[Dataset entries]
*** Block opens ***

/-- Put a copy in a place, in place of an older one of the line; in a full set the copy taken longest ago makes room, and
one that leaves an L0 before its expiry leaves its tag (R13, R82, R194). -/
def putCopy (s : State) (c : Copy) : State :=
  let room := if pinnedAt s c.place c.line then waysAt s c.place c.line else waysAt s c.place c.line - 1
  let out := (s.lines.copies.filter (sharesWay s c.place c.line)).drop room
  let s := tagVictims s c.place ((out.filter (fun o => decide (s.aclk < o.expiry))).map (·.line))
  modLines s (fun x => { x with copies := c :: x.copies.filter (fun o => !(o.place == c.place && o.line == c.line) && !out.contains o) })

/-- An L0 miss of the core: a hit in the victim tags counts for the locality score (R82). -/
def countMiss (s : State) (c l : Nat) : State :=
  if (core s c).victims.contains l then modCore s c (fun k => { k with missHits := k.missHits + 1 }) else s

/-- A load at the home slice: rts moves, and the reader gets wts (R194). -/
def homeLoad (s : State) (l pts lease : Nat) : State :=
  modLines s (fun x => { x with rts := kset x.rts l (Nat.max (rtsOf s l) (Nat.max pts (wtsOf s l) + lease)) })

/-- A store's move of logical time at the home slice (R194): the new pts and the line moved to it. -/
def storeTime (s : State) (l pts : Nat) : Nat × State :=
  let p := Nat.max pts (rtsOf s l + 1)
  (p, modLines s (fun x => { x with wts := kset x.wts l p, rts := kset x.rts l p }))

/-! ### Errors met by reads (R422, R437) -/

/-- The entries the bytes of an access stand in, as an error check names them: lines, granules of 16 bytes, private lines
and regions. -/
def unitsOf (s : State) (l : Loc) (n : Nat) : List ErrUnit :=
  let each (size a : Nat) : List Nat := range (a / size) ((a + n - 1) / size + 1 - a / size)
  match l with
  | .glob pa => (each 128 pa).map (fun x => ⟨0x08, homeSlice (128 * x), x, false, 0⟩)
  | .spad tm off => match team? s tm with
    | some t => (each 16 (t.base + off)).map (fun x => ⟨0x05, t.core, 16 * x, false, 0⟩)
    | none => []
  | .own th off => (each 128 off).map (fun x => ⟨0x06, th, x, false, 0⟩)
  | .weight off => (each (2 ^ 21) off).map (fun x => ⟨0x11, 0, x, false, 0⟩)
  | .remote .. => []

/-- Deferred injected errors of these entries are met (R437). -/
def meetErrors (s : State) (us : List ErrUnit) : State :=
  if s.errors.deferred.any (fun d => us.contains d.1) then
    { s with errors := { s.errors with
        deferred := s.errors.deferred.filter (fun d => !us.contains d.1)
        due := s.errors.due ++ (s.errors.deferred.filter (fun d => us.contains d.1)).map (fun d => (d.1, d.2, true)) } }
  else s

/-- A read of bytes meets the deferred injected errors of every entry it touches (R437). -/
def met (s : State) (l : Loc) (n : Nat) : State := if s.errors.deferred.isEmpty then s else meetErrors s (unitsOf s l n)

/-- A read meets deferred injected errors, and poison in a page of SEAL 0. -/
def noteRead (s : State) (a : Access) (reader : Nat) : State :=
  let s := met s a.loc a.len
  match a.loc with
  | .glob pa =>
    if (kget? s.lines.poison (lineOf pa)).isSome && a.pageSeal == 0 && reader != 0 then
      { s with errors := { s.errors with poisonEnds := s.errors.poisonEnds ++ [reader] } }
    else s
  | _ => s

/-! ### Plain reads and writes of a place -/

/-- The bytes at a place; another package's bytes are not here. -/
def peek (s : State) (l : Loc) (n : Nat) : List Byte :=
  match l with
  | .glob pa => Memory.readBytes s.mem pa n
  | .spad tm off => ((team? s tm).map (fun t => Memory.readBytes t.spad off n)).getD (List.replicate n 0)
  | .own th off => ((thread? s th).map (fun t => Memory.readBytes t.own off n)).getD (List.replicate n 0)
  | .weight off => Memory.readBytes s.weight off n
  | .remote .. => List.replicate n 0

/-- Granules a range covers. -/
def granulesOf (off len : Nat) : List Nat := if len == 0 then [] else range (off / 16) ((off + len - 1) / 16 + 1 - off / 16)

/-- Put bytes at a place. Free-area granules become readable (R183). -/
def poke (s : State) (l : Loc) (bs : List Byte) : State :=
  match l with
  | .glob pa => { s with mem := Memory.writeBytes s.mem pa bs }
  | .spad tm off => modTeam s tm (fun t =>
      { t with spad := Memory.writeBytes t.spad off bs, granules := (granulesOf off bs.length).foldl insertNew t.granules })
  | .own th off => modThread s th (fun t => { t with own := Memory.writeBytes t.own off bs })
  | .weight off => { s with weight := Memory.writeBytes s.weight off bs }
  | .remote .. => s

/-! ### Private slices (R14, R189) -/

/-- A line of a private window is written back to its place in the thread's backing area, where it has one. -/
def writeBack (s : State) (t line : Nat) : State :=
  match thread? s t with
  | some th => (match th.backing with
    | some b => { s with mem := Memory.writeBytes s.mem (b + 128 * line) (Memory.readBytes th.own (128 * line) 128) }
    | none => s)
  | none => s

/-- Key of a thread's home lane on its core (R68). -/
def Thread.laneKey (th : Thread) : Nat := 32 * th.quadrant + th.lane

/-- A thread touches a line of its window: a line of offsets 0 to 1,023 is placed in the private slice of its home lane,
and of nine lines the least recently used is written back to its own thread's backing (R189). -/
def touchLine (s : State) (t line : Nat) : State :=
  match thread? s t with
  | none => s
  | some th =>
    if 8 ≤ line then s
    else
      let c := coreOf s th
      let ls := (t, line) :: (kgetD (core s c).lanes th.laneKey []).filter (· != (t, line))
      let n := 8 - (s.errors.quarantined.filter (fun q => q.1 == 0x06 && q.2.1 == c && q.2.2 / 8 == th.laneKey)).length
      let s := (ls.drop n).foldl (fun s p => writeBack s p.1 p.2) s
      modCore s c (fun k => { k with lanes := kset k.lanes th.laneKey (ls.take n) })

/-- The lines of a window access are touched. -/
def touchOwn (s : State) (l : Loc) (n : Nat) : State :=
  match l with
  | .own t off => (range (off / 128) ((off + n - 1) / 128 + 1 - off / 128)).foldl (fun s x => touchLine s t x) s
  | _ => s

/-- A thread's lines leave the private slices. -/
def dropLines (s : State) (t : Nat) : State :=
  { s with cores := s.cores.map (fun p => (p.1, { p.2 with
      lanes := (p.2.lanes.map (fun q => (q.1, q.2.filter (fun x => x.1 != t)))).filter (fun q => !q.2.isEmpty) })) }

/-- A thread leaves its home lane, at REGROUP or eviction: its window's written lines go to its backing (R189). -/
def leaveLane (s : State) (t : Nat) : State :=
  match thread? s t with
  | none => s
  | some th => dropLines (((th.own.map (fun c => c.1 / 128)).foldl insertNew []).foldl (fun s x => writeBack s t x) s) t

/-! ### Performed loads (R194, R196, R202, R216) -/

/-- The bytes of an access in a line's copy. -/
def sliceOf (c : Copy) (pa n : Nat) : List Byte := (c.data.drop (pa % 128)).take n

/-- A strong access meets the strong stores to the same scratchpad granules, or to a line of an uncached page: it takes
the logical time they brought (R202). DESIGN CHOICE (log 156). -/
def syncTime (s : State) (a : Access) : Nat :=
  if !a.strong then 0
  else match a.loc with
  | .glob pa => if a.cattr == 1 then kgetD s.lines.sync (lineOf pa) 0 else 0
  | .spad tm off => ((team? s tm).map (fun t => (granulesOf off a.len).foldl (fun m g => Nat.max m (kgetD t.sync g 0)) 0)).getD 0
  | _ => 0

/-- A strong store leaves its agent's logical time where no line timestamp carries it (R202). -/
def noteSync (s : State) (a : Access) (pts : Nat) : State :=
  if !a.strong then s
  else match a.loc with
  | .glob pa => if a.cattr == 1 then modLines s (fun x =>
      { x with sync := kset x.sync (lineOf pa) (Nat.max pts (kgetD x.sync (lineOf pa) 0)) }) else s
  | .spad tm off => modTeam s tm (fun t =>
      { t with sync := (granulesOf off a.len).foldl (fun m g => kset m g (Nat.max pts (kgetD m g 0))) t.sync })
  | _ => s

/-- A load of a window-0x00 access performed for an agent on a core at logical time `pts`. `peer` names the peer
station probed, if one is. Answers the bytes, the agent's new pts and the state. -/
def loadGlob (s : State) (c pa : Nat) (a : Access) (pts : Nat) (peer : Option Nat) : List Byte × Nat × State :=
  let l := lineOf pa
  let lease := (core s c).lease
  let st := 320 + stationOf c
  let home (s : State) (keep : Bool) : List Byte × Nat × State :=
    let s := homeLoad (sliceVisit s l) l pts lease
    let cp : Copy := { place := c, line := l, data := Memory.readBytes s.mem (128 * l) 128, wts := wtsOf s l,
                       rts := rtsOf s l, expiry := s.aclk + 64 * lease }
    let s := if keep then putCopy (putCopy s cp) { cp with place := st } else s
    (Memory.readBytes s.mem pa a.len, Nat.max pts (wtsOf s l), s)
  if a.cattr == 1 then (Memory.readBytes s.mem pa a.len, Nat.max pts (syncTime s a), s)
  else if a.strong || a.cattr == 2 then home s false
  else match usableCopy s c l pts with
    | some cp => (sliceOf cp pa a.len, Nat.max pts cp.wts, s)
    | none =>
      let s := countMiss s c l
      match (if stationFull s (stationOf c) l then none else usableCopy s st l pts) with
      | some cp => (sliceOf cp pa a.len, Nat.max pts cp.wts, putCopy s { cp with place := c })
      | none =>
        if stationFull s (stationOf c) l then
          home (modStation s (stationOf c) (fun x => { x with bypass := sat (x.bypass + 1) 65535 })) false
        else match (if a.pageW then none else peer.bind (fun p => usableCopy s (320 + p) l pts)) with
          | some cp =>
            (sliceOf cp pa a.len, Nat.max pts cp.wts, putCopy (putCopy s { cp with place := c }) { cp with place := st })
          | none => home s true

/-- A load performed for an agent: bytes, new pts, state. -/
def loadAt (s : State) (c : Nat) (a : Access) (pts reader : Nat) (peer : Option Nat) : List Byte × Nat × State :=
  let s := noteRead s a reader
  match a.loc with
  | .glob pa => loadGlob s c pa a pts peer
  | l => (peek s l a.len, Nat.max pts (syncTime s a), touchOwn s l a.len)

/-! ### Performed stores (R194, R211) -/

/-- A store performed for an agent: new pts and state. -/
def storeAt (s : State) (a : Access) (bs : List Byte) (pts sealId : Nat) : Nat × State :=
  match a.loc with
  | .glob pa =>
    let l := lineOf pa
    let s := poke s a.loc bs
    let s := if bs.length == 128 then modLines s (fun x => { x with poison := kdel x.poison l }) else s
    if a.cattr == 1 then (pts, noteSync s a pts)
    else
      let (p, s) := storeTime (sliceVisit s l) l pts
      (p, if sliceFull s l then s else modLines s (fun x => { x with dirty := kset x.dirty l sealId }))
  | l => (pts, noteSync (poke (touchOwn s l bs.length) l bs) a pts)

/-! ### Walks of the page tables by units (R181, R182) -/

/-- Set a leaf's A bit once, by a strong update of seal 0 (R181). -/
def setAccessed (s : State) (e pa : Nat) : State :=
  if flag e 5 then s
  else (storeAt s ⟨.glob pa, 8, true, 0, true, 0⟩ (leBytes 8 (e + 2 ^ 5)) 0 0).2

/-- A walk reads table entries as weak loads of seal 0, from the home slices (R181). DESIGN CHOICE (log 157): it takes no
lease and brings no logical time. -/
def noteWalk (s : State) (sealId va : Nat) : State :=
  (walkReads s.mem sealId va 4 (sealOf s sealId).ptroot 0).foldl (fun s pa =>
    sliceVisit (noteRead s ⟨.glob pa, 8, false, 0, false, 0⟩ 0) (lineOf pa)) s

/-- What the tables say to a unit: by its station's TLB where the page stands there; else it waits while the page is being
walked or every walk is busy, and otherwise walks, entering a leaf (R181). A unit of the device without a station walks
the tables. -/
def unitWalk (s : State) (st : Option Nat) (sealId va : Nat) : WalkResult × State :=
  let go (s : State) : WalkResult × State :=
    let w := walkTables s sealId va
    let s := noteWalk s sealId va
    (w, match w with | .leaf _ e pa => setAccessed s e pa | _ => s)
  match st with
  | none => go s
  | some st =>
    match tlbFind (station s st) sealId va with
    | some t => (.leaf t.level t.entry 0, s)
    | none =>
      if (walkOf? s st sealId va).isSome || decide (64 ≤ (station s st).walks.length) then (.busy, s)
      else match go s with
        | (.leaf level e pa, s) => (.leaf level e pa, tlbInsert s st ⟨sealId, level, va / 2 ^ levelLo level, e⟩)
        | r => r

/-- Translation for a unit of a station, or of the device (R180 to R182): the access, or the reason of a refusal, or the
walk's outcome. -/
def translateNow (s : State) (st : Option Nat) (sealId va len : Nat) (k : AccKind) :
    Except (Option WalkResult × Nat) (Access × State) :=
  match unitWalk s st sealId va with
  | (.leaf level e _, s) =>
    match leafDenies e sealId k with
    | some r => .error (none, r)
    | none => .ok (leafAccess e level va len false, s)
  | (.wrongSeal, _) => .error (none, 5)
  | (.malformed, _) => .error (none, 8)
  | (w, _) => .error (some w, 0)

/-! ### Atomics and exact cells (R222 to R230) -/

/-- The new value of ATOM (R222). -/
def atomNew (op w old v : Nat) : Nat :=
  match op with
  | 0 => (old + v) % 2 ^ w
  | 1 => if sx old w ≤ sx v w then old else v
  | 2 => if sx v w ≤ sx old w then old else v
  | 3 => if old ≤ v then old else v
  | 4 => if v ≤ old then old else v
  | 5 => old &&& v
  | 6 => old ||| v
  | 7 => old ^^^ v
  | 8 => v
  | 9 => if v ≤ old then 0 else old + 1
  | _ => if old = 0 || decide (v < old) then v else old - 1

*** Block closes ***

_Problem:_
Which lines above include the word "logical"? Return each one.

_Written solution:_
/-- A store's move of logical time at the home slice (R194): the new pts and the line moved to it. -/
the logical time they brought (R202). DESIGN CHOICE (log 156). -/
/-- A strong store leaves its agent's logical time where no line timestamp carries it (R202). -/
/-- A load of a window-0x00 access performed for an agent on a core at logical time `pts`. `peer` names the peer
lease and brings no logical time. -/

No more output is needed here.